The converse is also true, as expressed in the following theorem.
Theorem. Let \(f : V \rightarrow W\) be a map between normed vector spaces \(V\) and \(W\). Suppose that for all \(\varepsilon > 0\) there exists a \(\delta > 0\) such that, for all \(t \in \mathbb{R}\) with \(\lvert t \rvert < \delta\) and all \( u \in V\) with \(\lVert u \rVert = 1\), \(\lVert f(tu) - L_u \rVert \lt \varepsilon\), where \(L_u = \lim_{t \to 0}f(tu)\). Then there exists a \(u \in V\) such that \(\lim_{v \to 0}f(v) = L_u\).

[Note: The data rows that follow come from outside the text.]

theorem counted_fold (l : List Nat) (hl : l.Nodup) (q : Tile × Nat) : Counted src n l q (l.foldl (countStep src n) q) := by
  induction l generalizing q with
  | nil => exact ⟨CountFrame.refl _, fun _ _ => rfl, fun _ _ => rfl, fun _ _ => rfl, by simp, by simp, List.Pairwise.nil⟩
  | cons k l ih =>
    obtain ⟨hk, hl⟩ := List.nodup_cons.1 hl
    have hstep := ih hl (countStep src n q k)
    have hsame (j : Nat) (hj : j ≠ k) : (countStep src n q k).1.counter j = q.1.counter j := countStep_ne hj
    have hsum := sum_held_congr (src := src) (l := l) fun j hj => hsame j (by rintro rfl; exact hk hj)
    have hkeep : (l.foldl (countStep src n) (countStep src n q k)).1.counter k = (countStep src n q k).1.counter k := hstep.other k hk
    have hfull (h : takes src n q k = 0) : (countStep src n q k).1.counter k = q.1.counter k := by
      rw [countStep_same, h, Nat.sub_zero]
    have hzero (j : Nat) (h : j = k → takes src n q k = 0) : (countStep src n q k).1.counter j = q.1.counter j := by
      by_cases hj : j = k
      · rw [hj]; exact hfull (h hj)
      · exact hsame j hj
    have hheld : ((countStep src n q k).1.counter k).held src + takes src n q k = (q.1.counter k).held src := by
      rw [countStep_same]
      unfold takes Counter.held Counter.names
      split
      · simp only
        omega
      · simp
    have hcount := hstep.count
    have hleft := hstep.left
    rw [hsum, countStep_snd] at hcount hleft
    have htake : takes src n q k = min ((q.1.counter k).held src) (n - q.2) := rfl
    refine ⟨countStep_frame.trans hstep.frame, fun j hj => ?_, fun j hn => ?_, fun j hj => ?_, ?_, ?_, ?_⟩
    · exact (hstep.other j (List.not_mem_of_not_mem_cons hj)).trans (hsame j (List.ne_of_not_mem_cons hj))
    · refine (hstep.full j (by rw [countStep_snd]; omega)).trans (hzero j fun _ => by omega)
    · refine (hstep.unnamed j (by rw [countStep_frame.names]; exact hj)).trans (hzero j fun h => ?_)
      exact takes_unnamed (h ▸ hj)
    · simp only [List.foldl_cons, List.map_cons, List.sum_cons]
      omega
    · simp only [List.foldl_cons, List.map_cons, List.sum_cons, hkeep]
      omega
    · refine List.Pairwise.cons (fun i hi hpos => ?_) (hstep.order.imp_of_mem fun {j i} _ hi h hpos => ?_)
      · rw [List.foldl_cons, hkeep] at hpos
        exact (hstep.full i (by rw [countStep_snd]; omega)).trans (hsame i (by rintro rfl; exact hk hi))
      · exact (h hpos).trans (hsame i (by rintro rfl; exact hk hi))

end

/-! ### An arrival (R37, R116, R267) -/

theorem countBytes_eq (x : Tile) (src n : Nat) : x.countBytes src n = (List.range 16).foldl (countStep src n) (x, 0) := rfl

theorem countersOf_eq (x : Tile) (src : Nat) : countersOf x src = (List.range 16).filter fun k => (x.counter k).names src := rfl

theorem mem_countersOf {x : Tile} {src k : Nat} : k ∈ countersOf x src ↔ k < 16 ∧ (x.counter k).names src = true := by
  rw [countersOf_eq, List.mem_filter, List.mem_range]

/-- The sum over the counters of a source is the sum of what each counter holds for it. -/
theorem sum_countersOf {x y : Tile} {src : Nat} (h : ∀ k, (y.counter k).names src = (x.counter k).names src) :
    ((countersOf x src).map fun k => (y.counter k).count).sum = ((List.range 16).map fun k => (y.counter k).held src).sum := by
  rw [countersOf_eq]
  induction List.range 16 with
  | nil => rfl
  | cons k l ih =>
    rw [List.filter_cons, List.map_cons, List.sum_cons, ← ih, Counter.held, h]
    split
    · rfl
    · rw [Nat.zero_add]

theorem counterOf_eq {x y : Tile} {src : Nat} (h : ∀ k, (y.counter k).names src = (x.counter k).names src) : y.counterOf src = (countersOf x src).head?.getD 16 := by
  have hn : (fun k => (x.counter k).names src) = fun k => (y.counter k).names src := funext fun k => (h k).symm
  rw [countersOf_eq, List.head?_filter, hn]
  rfl

/-- A line has been written by a source, or read by the tile itself (R116). -/
def Tile.lineOf (x : Tile) (line e : Nat) : Prop :=
  x.frames.lines.get .none line = .into e ∨ x.frames.lines.get .none line = .out ∧ e = x.seat.lt

theorem lineWrite_error {x : Tile} {line src e : Nat} (h : x.lineOf line e) (hne : e ≠ src) :
    x.lineWrite line src = .error (lineLoc line e src) := by
  unfold Tile.lineWrite
  rcases h with h | ⟨h, rfl⟩
  · simp only [h, if_neg hne]
  · simp only [h, if_neg (Ne.symm hne)]

theorem lineWrite_ok {x : Tile} {line src : Nat} (h : ∀ e, x.lineOf line e → e = src) :
    ∃ y, x.lineWrite line src = .ok y ∧ y = { x with frames := y.frames } ∧ y.frames.lines.get .none line = .into src := by
  unfold Tile.lineWrite
  cases hl : x.frames.lines.get .none line with
  | none => exact ⟨_, rfl, rfl, Map.get_set_same ..⟩
  | out => 
    have hs : src = x.seat.lt := (h _ (.inr ⟨hl, rfl⟩)).symm
    exact ⟨_, if_pos hs, rfl, Map.get_set_same ..⟩
  | into e =>
    have he : e = src := h _ (.inl hl)
    exact ⟨_, if_pos he, rfl, he ▸ hl⟩

theorem fireWrites_quiet {s : State} {t : Nat} (h : (s.die (dieOf t)).inj = []) (ps : List Pend) : s.fireWrites t ps = s := by
  refine List.foldl_fixed' (fun k => if_neg ?_) _
  rw [h, Map.get_nil]
  exact Bool.false_ne_true

/-- The tile after bytes of a source have arrived in a scratchpad. -/
def Tile.received (x : Tile) (src a : Nat) (bs : List Byte) : Tile :=
  { x with
    store := x.store.writeRuns .scr [(a, bs)]
    frames := { x.frames with srcs := x.frames.srcs.set .none (a / 4096) ((x.frames.srcs.get .none (a / 4096)).add src) } }

theorem arriveLine_ok {s : State} {d t src a : Nat} {bs : List Byte} {y z : Tile} {k : Nat} (hinj : (s.die (dieOf t)).inj = [])
    (hw : (s.tile t).lineWrite (a / 64) src = .ok y) (hc : y.countBytes src bs.length = (z, k)) :
    ∃ r, s.arriveLine d t src a bs =
        (r, if k < bs.length then some (CopyFault.of t Cause.schedule (BitVec.ofNat 64 (z.counterOf src))) else none)
      ∧ r.tile t = if k = 0 then z else z.received src a (bs.take k) := by
  unfold State.arriveLine
  simp only [hw, hc]
  have hfire (w : Tile) (ps : List Pend) : (s.setTile t w).fireWrites t ps = s.setTile t w :=
    fireWrites_quiet (s := s.setTile t w) (by rw [State.setTile_die_frame]; exact hinj) ps
  by_cases hk : k = 0
  · simp only [hfire, if_pos hk]
    refine ⟨s.setTile t z, ?_, State.tile_setTile ..⟩
    split <;> rfl
  · simp only [hfire, if_neg hk]
    refine ⟨(s.setTile t (z.received src a (bs.take k))).bumpDie d 0x23 1, ?_, State.tile_setTile ..⟩
    split <;> rfl

/-- The bytes of a run that has been written read as written, and every other byte as before. -/
theorem received_read (x : Tile) (src a : Nat) (bs : List Byte) :
    (x.received src a bs).store.scr.read a bs.length = bs
    ∧ ∀ i, i < a ∨ a + bs.length ≤ i → (x.received src a bs).store.scr.read i 1 = x.store.scr.read i 1 := by
  have hscr : (x.received src a bs).store.scr = Mem.write x.store.scr a bs := rfl
  rw [hscr]
  refine ⟨?_, fun i hi => ?_⟩
  · rw [Mem.read_eq]
    refine List.ext_getElem (by simp) fun i h1 h2 => ?_
    rw [List.getElem_map, List.getElem_range, Mem.get1_write, if_pos ⟨by omega, by omega⟩, Nat.add_sub_cancel_left, List.getD_eq_getElem _ _ h2]
  · rw [Mem.read_one, Mem.read_one, Mem.get1_write, if_neg (by omega)]

/-- The tile after the first `k` bytes of a run have arrived. -/
def Tile.receivedPart (x : Tile) (src a k : Nat) (bs : List Byte) : Tile := if k = 0 then x else x.received src a (bs.take k)

theorem receivedPart_keeps (x : Tile) (src a k : Nat) (bs : List Byte) :
    (x.receivedPart src a k bs).xp = x.xp ∧ (x.receivedPart src a k bs).frames.lines = x.frames.lines := by
  unfold Tile.receivedPart
  split <;> exact ⟨rfl, rfl⟩

theorem receivedPart_read (x : Tile) (src a k : Nat) (bs : List Byte) (hk : k ≤ bs.length) :
    (x.receivedPart src a k bs).store.scr.read a k = bs.take k
    ∧ ∀ i, i < a ∨ a + k ≤ i → (x.receivedPart src a k bs).store.scr.read i 1 = x.store.scr.read i 1 := by
  unfold Tile.receivedPart
  split
  · next h => exact ⟨by rw [h, Mem.read_eq]; rfl, fun _ _ => rfl⟩
  · have hlen : (bs.take k).length = k := List.length_take_of_le hk
    have hread := received_read x src a (bs.take k)
    rw [hlen] at hread
    exact hread

/-! ### What ends a read or a decode (R116, R131, R248, R261, R262) -/

/-- A line that its own tile may read: nobody wrote it, or the tile itself did (R116). -/
def Tile.readable (x : Tile) (l : Nat) : Prop := ∀ o, x.frames.lines.get .none l = .into o → o = x.seat.lt

/-- A line is read: it stays readable, every other line stays as it was, and the tile keeps its place. -/
theorem lineRead_ok {x : Tile} {l : Nat} (h : x.readable l) : ∃ y, x.lineRead l = .ok y ∧ y.seat = x.seat ∧ y.readable l
    ∧ ∀ k, k ≠ l → y.frames.lines.get .none k = x.frames.lines.get .none k := by
  unfold Tile.lineRead
  cases hl : x.frames.lines.get .none l with
  | none =>
    refine ⟨_, rfl, rfl, fun o ho => ?_, fun k hk => Map.get_set_ne _ _ _ _ _ hk⟩
    rw [Map.get_set_same] at ho
    cases ho
  | out => exact ⟨x, rfl, rfl, h, fun _ _ => rfl⟩
  | into o => exact ⟨x, if_pos (h o hl), rfl, h, fun _ _ => rfl⟩

theorem linesRead_stops {line e : Nat} (l r : List Nat) (x : Tile) (hline : line ∉ l) (hl : ∀ k ∈ l, x.readable k)
    (he : x.frames.lines.get .none line = .into e) (hne : e ≠ x.seat.lt) :
    ∃ y, x.linesRead (l ++ line :: r) = (y, some (lineLoc line e x.seat.lt)) := by
  induction l generalizing x with
  | nil =>
    refine ⟨x, ?_⟩
    have hread : x.lineRead line = .error (lineLoc line e x.seat.lt) := by
      unfold Tile.lineRead
      simp only [he, if_neg hne]
    rw [List.nil_append, Tile.linesRead, hread]
  | cons k l ih =>
    obtain ⟨y, hy, hseat, hsame, hother⟩ := lineRead_ok (hl k List.mem_cons_self)
    have hlt : y.seat.lt = x.seat.lt := congrArg Seat.lt hseat
    have hreadable (j : Nat) (hj : j ∈ l) : y.readable j := by
      by_cases hjk : j = k
      · rw [hjk]; exact hsame
      · intro o ho
        rw [hother j hjk] at ho
        exact (hl j (List.mem_cons_of_mem _ hj) o ho).trans hlt.symm
    obtain ⟨z, hz⟩ := ih y (List.not_mem_of_not_mem_cons hline) hreadable
      ((hother line (List.ne_of_not_mem_cons hline)).trans he) (hlt ▸ hne)
    refine ⟨z, ?_⟩
    rw [List.cons_append, Tile.linesRead, hy]
    exact hlt ▸ hz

Proof. Assume the hypothesis. Let \(\varepsilon > 0\). Then, by hypothesis, there exists a \(\delta > 0\) such that, for all \(t \in \mathbb{R}\) with \(\lvert t \rvert < \delta\) and all \( u \in V\) with \(\lVert u \rVert = 1\), \(\lVert f(tu) - L_u \rVert \lt \varepsilon\), where \(L_u = \lim_{t \to 0}f(tu)\). Let \(v \in V\) and suppose that \(\lVert v \rVert < \delta\). Define \(u = v / \lVert v \rVert\). Then, since \(\lVert u \rVert = 1\) and \(\lVert v \rVert < \delta\), it follows that \(\lVert f(\lVert v \rVert \cdot u) - L_u \rVert < \varepsilon\) and hence \(\lVert f(v) - L_u \rVert < \varepsilon\). \(\square\)
Thus, applying this theorem with
\[f(v) = \frac{\lVert f(p + v) - f(p) - D_pf(v) \rVert}{\lVert v \rVert},\]

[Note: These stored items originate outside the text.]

-- ==== Sys2Proof/Word.lean ====
section
/-! DEFINITION. The machine word (00_scope.md R3, R4, R5).

Every register, every address, every memory word and every instruction of the unit is one 16-bit Word.
Bit 0 is the least significant bit; `+` on a `Word` is addition modulo 2^16. -/

namespace Sys2Proof

/-- A Word: "a 16-bit unsigned integer; the universal unit of memory, register, and instruction encoding" (R3). -/
abbrev Word := BitVec 16

/-- One byte of a program image file (R170). The unit itself never moves a byte. -/
abbrev Byte := BitVec 8

end Sys2Proof
end

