-- ==== Sys2Proof/Syntax.lean ====
section
/-! DEFINITION. The instructions as syntax: one constructor per row of spec/opcode_table.json
(30_encoding.md R62, R63, R74, R75).

Register selectors are names, not bits; immediates keep their field width. A field the decoder ignores (R67) is
not held, except in RTI and RES, whose diagnostic reports the whole fetched Word (60_exceptions.md R141). -/

namespace Sys2Proof

/-- The eight general registers (10_state.md R14). -/
inductive Reg where
  | r0 | r1 | r2 | r3 | r4 | r5 | r6 | r7
deriving DecidableEq, Repr

/-- One constructor per row of the opcode table. TRAP's six named vectors and JMP R7 are rows of their own
(R74), so `trap` and `jmp` stand for the remaining words (see `Instr.wellFormed`). -/
inductive Instr where
  /-- BR[n][z][p] PCoffset9 (R90). -/
  | br (n z p : Bool) (off : BitVec 9)
  /-- ADD DR, SR1, SR2 (R80). -/
  | add (dr sr1 sr2 : Reg)
  /-- ADD DR, SR1, #imm5 (R81). -/
  | addImm (dr sr1 : Reg) (imm : BitVec 5)
  /-- LD DR, PCoffset9 (R101). -/
  | ld (dr : Reg) (off : BitVec 9)
  /-- ST SR, PCoffset9 (R105). -/
  | st (sr : Reg) (off : BitVec 9)
  /-- JSR PCoffset11 (R93). -/
  | jsr (off : BitVec 11)
  /-- JSRR BaseR (R94). -/
  | jsrr (base : Reg)
  /-- AND DR, SR1, SR2 (R82). -/
  | and (dr sr1 sr2 : Reg)
  /-- AND DR, SR1, #imm5 (R83). -/
  | andImm (dr sr1 : Reg) (imm : BitVec 5)
  /-- LDR DR, BaseR, offset6 (R103). -/
  | ldr (dr base : Reg) (off : BitVec 6)
  /-- STR SR, BaseR, offset6 (R107). -/
  | str (sr base : Reg) (off : BitVec 6)
  /-- RTI, an unused opcode (R135); `bits` is instr[11:0], which only the diagnostic reports. -/
  | rti (bits : BitVec 12)
  /-- NOT DR, SR (R84). -/
  | not (dr sr : Reg)
  /-- LDI DR, PCoffset9 (R102). -/
  | ldi (dr : Reg) (off : BitVec 9)
  /-- STI SR, PCoffset9 (R106). -/
  | sti (sr : Reg) (off : BitVec 9)
  /-- JMP BaseR (R91). -/
  | jmp (base : Reg)
  /-- RES, the reserved opcode (R136); `bits` is instr[11:0], which only the diagnostic reports. -/
  | res (bits : BitVec 12)
  /-- LEA DR, PCoffset9 (R104). -/
  | lea (dr : Reg) (off : BitVec 9)
  /-- TRAP trapvect8 (R115). -/
  | trap (vect : BitVec 8)
  /-- GETC = TRAP x20 (R117). -/
  | getc
  /-- OUT = TRAP x21 (R118). -/
  | out
  /-- PUTS = TRAP x22 (R119). -/
  | puts
  /-- IN = TRAP x23 (R120). -/
  | in_
  /-- PUTSP = TRAP x24 (R121). -/
  | putsp
  /-- HALT = TRAP x25 (R122). -/
  | halt
  /-- RET = JMP R7 (R92). -/
  | ret
deriving DecidableEq, Repr

end Sys2Proof
end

there exists a \(u\), namely \(u = v / \lVert v \rVert\) for any \(v \in V\), such that \(\lim_{t \to 0}f(tu) = \lim_{v \to 0}f(v)\). In other words,
\[\lim_{v \to 0}\frac{\lVert f(p + v) - f(p) - D_pf(v) \rVert}{\lVert v \rVert} = 0.\]
Thus, the essential difference is that the Fréchet derivative expresses a uniform limit whereas the Gâteaux derivative expresses independent limits. The additional requirement of uniformity is what makes the Fréchet derivative a "strong" derivative.